Hi all, check out this cracking photo i took the other morning when my son and i fished the "Pin" beautiful colours. the fishing was pretty good a few good bream,nothing big in length wise but very solid, a heap of small flathead and a few small chopper taylor. cheers Dion.


----------



## PeterJ (Aug 29, 2005)

Lovely pic .
What a pitty that ugly timestamp is on the bottom , could be framed otherwise without cropping 8)


----------



## Gunston (May 10, 2006)

Lovely pic!
If you catch a fish it's a bonus!!


----------



## Dodge (Oct 12, 2005)

PeterJ said:


> Lovely pic .
> What a pitty that ugly timestamp is on the bottom , could be framed otherwise without cropping 8)


Agree Peter after getting my camera, one the first things removed was the date stamp, after seeing some nice local dam scenery marred by the date appearing.

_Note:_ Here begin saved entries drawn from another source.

/-- R31, R32: only the host's write of KEY changes KEY, and only its write of DIN changes DIN, but for Reset. -/
def Obligations.KeyAndDinChangeOnlyByHostWrite : Prop :=
  ∀ s t : State, step s = .next t →
    (t.arch.key ≠ s.arch.key →
      (∃ w rest, s.host = .txn w :: rest ∧ decode (.host68 w) = .ok (.wrKey t.arch.key)) ∨
      (∃ rest, s.sched = .reset :: rest)) ∧
    (t.arch.din ≠ s.arch.din →
      (∃ w rest, s.host = .txn w :: rest ∧ decode (.host68 w) = .ok (.wrDin t.arch.din)) ∨
      (∃ rest, s.sched = .reset :: rest))

/-- R37: no event but Reset clears KV, and only the completion of KEYSCHED sets it. -/
def Obligations.KeyValidSetAndClearedOnly : Prop :=
  ∀ s t : State, step s = .next t →
    (s.arch.status.kv = true → t.arch.status.kv = false → ∃ rest, s.sched = .reset :: rest) ∧
    (s.arch.status.kv = false → t.arch.status.kv = true → (∃ k, s.arch.pend = .ks k) ∧ t.arch.pend = .none)

/-- R78, R268: every step is at most one architectural event: nothing, the Host's write of the register and value that
the transaction at the head of its program names, the Engine's Complete (enabled), or Reset, each in its own agent's
turn. And R36, R44: PEND and BUSY leave idle only by the Host's write of CMD with a legal word, accepted with its
preconditions met. SeqInv rules out working registers no run reaches. That the turns stand in a schedule, and whose turn
it is when the schedule is spent, is the model's (log entries 5 and 9). -/
def Obligations.EveryStepIsOneEvent : Prop :=
  ∀ s t : State, SeqInv s → step s = .next t →
    (t.arch = s.arch ∨
      (∃ w rest, s.host = .txn w :: rest ∧ txnIsWrite w = true ∧ t.host = rest ∧
        ((∃ turns, s.sched = .host :: turns) ∨ (s.sched = [] ∧ s.arch.pend = .none)) ∧
        t.arch = (hostWrite (RegIdx.ofIndex (txnIndex w)) (txnData w) s).arch) ∨
      (s.arch.pend ≠ .none ∧
        ((∃ turns, s.sched = .engine :: turns) ∨ (∃ turns, s.sched = .cycle :: turns) ∨ s.sched = []) ∧
        t.arch = s.arch.complete) ∨
      ((∃ turns, s.sched = .reset :: turns) ∧ ∃ rk, t.arch = Arch.reset rk)) ∧
    ((s.arch.pend = .none ∧ t.arch.pend ≠ .none) ∨ (s.arch.status.busy = false ∧ t.arch.status.busy = true) →
      s.arch.status.busy = false ∧
      ∃ w rest, s.host = .txn w :: rest ∧ txnIsWrite w = true ∧ RegIdx.ofIndex (txnIndex w) = .cmd ∧
        (txnData w = 0x1 ∨ (s.arch.status.kv = true ∧ (txnData w = 0x2 ∨ txnData w = 0x3))))

/-! ### Reset -/

/-- R331: the value of every register the spec gives a reset value, and that a run starts with no operation in flight.
RK and the working registers have no value in the spec: this states none. -/
def Obligations.ResetLeavesTheseValues : Prop :=
  State.reset.arch.key = 0x0000000000000000 ∧ State.reset.arch.din = 0x0000000000000000 ∧
  State.reset.arch.dout = 0x0000000000000000 ∧ State.reset.arch.status.word = 0x0000000000000000 ∧
  State.reset.arch.read .cmd = 0x0000000000000000 ∧
  State.reset.arch.status =
    { busy := false, kv := false, done := false, err := false, ecode := 0, ovr := false } ∧
  State.reset.arch.pend = .none

/-- R330, R332: a Reset event, whatever is in flight: every register gets its reset value, the operation is aborted, and
RK is some store (a free value, log entry 3). The host's program and what it has read are untouched. -/
def Obligations.ResetEventAborts : Prop :=
  ∀ (s : State) (rest : List Turn), s.sched = .reset :: rest →
    ∃ t, step s = .next t ∧ t.sched = rest ∧ t.host = s.host ∧ t.returned = s.returned ∧
      ∃ rk, t.arch =
        { key := 0x0000000000000000, din := 0x0000000000000000, dout := 0x0000000000000000,
          status := { busy := false, kv := false, done := false, err := false, ecode := 0, ovr := false },
          rk := rk, pend := .none }

/-- R333: after reset KEYSCHED is accepted (STATUS = 0x1), ENCRYPT and DECRYPT are rejected with NO_KEY (0x28), any
other word with ILLEGAL_CMD (0x18), and DOUT reads as 0. For any contents of RK. -/
def Obligations.CommandsAfterReset : Prop :=
  ∀ (s : State) (rk : Schedule), s.arch = Arch.reset rk →
    (∃ t, exec .keysched s = .next t ∧ t.arch.pend = .ks 0 ∧ t.arch.status.word = 0x1) ∧
    (∃ t, exec .encrypt s = .next t ∧ t.arch.pend = .none ∧ t.arch.status.word = 0x28) ∧
    (∃ t, exec .decrypt s = .next t ∧ t.arch.pend = .none ∧ t.arch.status.word = 0x28) ∧
    (∀ v, v ≠ 0x1 → v ≠ 0x2 → v ≠ 0x3 →
      ∃ t, exec (.wrCmd v) s = .next t ∧ t.arch.pend = .none ∧ t.arch.status.word = 0x18) ∧
    (∀ d, ∃ t, exec (.rdDout d) s = .next t ∧ t.returned = 0 :: s.returned)

/-! ### Invariants -/

/-- R48 holds in the state after reset, with any host program and any schedule; and so do KeyValid and SeqInv. -/
def Obligations.InvariantsHoldAtReset : Prop :=
  ∀ (host : List HostItem) (sched : List Turn),
    let s := { State.reset with host := host, sched := sched }
    s.arch.Inv ∧ s.arch.KeyValid ∧ SeqInv s

/-- R48: every step keeps the seven invariants. -/
def Obligations.StatusInvariantsKept : Prop :=
  ∀ s t : State, s.arch.Inv → step s = .next t → t.arch.Inv

/-- R262: every step keeps STATUS among the ten values of the list. -/
def Obligations.ListedStatusValuesKept : Prop :=
  ∀ s t : State, s.arch.Inv → s.arch.status.word ∈ statusValues → step s = .next t →
    t.arch.status.word ∈ statusValues

/-- R262: the STATUS values some run reaches, over every host program and schedule (log entries 4 and 5), are exactly
the ten of the list. -/
def Obligations.ReachableStatusValues : Prop :=
  ∀ w : Block64, (∃ s, Reachable s ∧ s.arch.status.word = w) ↔ w ∈ statusValues

/-- R238: every step keeps what the sequencer's working registers hold. That RND is 0 from acceptance to the load cycle
and 17 in the last cycle of a block operation is the model's, not R238's (log entry 8). -/
def Obligations.SequencerInvariantKept : Prop :=
  ∀ s t : State, SeqInv s → step s = .next t → SeqInv t

/-- R37: every step keeps "KV = 1 only while RK holds a complete derived schedule", with SeqInv, which every step keeps
too. -/
def Obligations.KeyValidMeansDerivedKept : Prop :=
  ∀ s t : State, SeqInv s → s.arch.KeyValid → step s = .next t → t.arch.KeyValid

/-! ### The reference sequencer -/

/-- R45, R238: a cycle of the sequencer is never refused, and it either has no architectural effect or is exactly the
Engine's Complete, in every state whose working registers SeqInv allows. SeqInv's range of RND is the model's (log entry
8), and so are cycle turns (log entry 9). -/
def Obligations.SequencerRefinesComplete : Prop :=
  ∀ (s : State) (rest : List Turn), SeqInv s → s.sched = .cycle :: rest →
    ∃ t, step s = .next t ∧ t.sched = rest ∧ t.host = s.host ∧ t.returned = s.returned ∧
      (t.arch = s.arch ∨ (s.arch.pend ≠ .none ∧ t.arch = s.arch.complete))

/-- R238, R341(3): from the start of an operation the reference sequencing completes a block operation in its 18th cycle
and a KEYSCHED in its 17th, and not before. That an operation starts with RND = 0 is the model's choice (log entry 8).
-/
def Obligations.SequencerLatency : Prop :=
  ∀ (s : State) (rest : List Turn), s.work.rnd = 0 →
    (∀ dir b, s.arch.pend = .blk dir b →
      (∀ n, n < 18 → ∃ t, runsTo n { s with sched := List.replicate n .cycle ++ rest } t ∧ t.arch = s.arch) ∧
      ∃ t, runsTo 18 { s with sched := List.replicate 18 .cycle ++ rest } t ∧ t.arch = s.arch.complete) ∧
    (∀ k, s.arch.pend = .ks k →
      (∀ n, n < 17 → ∃ t, runsTo n { s with sched := List.replicate n .cycle ++ rest } t ∧ t.arch = s.arch) ∧
      ∃ t, runsTo 17 { s with sched := List.replicate 17 .cycle ++ rest } t ∧ t.arch = s.arch.complete)

/-! ### Liveness -/

/-- R271: with an operation in flight, in every state that meets R48 and under every schedule of defined turns, the
Engine's step is taken (or Reset aborts the operation) within one step more than the schedule has turns. That a schedule
which says no more lets the Engine go first is the model's form of fairness (log entry 5). -/
def Obligations.OperationInFlightEnds : Prop :=
  ∀ s : State, s.arch.Inv → s.arch.pend ≠ .none → (∀ turn ∈ s.sched, turnDefined turn = true) →
    ∃ n t, n ≤ s.sched.length + 1 ∧ runsTo n s t ∧ t.arch.pend = .none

Down the years have seen hundreds of dawns/sunsets and still never cease to appeal to the eye.


----------



## Rangi Boy (Jun 4, 2006)

Cheers everyone, and yes i have removed the time/date stamp! it was a shame it was there watse of a good shot ,once again cheers. Dion


----------



## Jebster (Dec 18, 2005)

Hi Rangi Boy,
Great pix mate, but there is only 1 thing missing? A fish in the foreground :lol:, cheers.
Jebster.....


----------



## Russ (Feb 24, 2006)

:shock: Is that Troppo up ahead 

 fishing Russ


----------



## Shoey (Aug 30, 2005)

Did you fish out of the yak or in a boat? Due to a few visitors lately, we have fished The Pin via the tinny, but I am very keen to get down there in the yak. Great place for an overnighter.


----------



## Rangi Boy (Jun 4, 2006)

Hey shoey, mate fished out of my boat, had young fella and mate with me, probably a bit cold for the young ones on a yak! bugger listening to them whinge all day about the cold!!! be good fishing out of yak around the ''Pin'' might wait till Fishbrain and Jebster are keen then check it out. cheers Dion.


----------



## YakAtak (Mar 13, 2006)

Camping the Pin might be OK, if you don't mind getting carried away by mozzies and sand flies, very thick down that way.


----------



## beefs (Jan 30, 2006)

Russ said:


> :shock: Is that Troppo up ahead
> 
> fishing Russ


hey russ - i've heard that troppo thinks the sun shines out of his proverbial but - nah don't think its him :wink: :lol: :wink:

(sorry troppo but it was too good to miss!! :lol: :lol: )


----------



## KingsRule (Sep 14, 2005)

I got a bit bored so i edit'ed it for ya

http://img15.imgspot.com/?u=/u/06/188/0 ... 333667.jpg


----------



## Rangi Boy (Jun 4, 2006)

Hey KingsRule nice work with my photo, looks heaps better, great job. cheers Dion.


----------



## Rangi Boy (Jun 4, 2006)

Hey KingsRule nice work with my photo, looks heaps better, great job. cheers Dion.


----------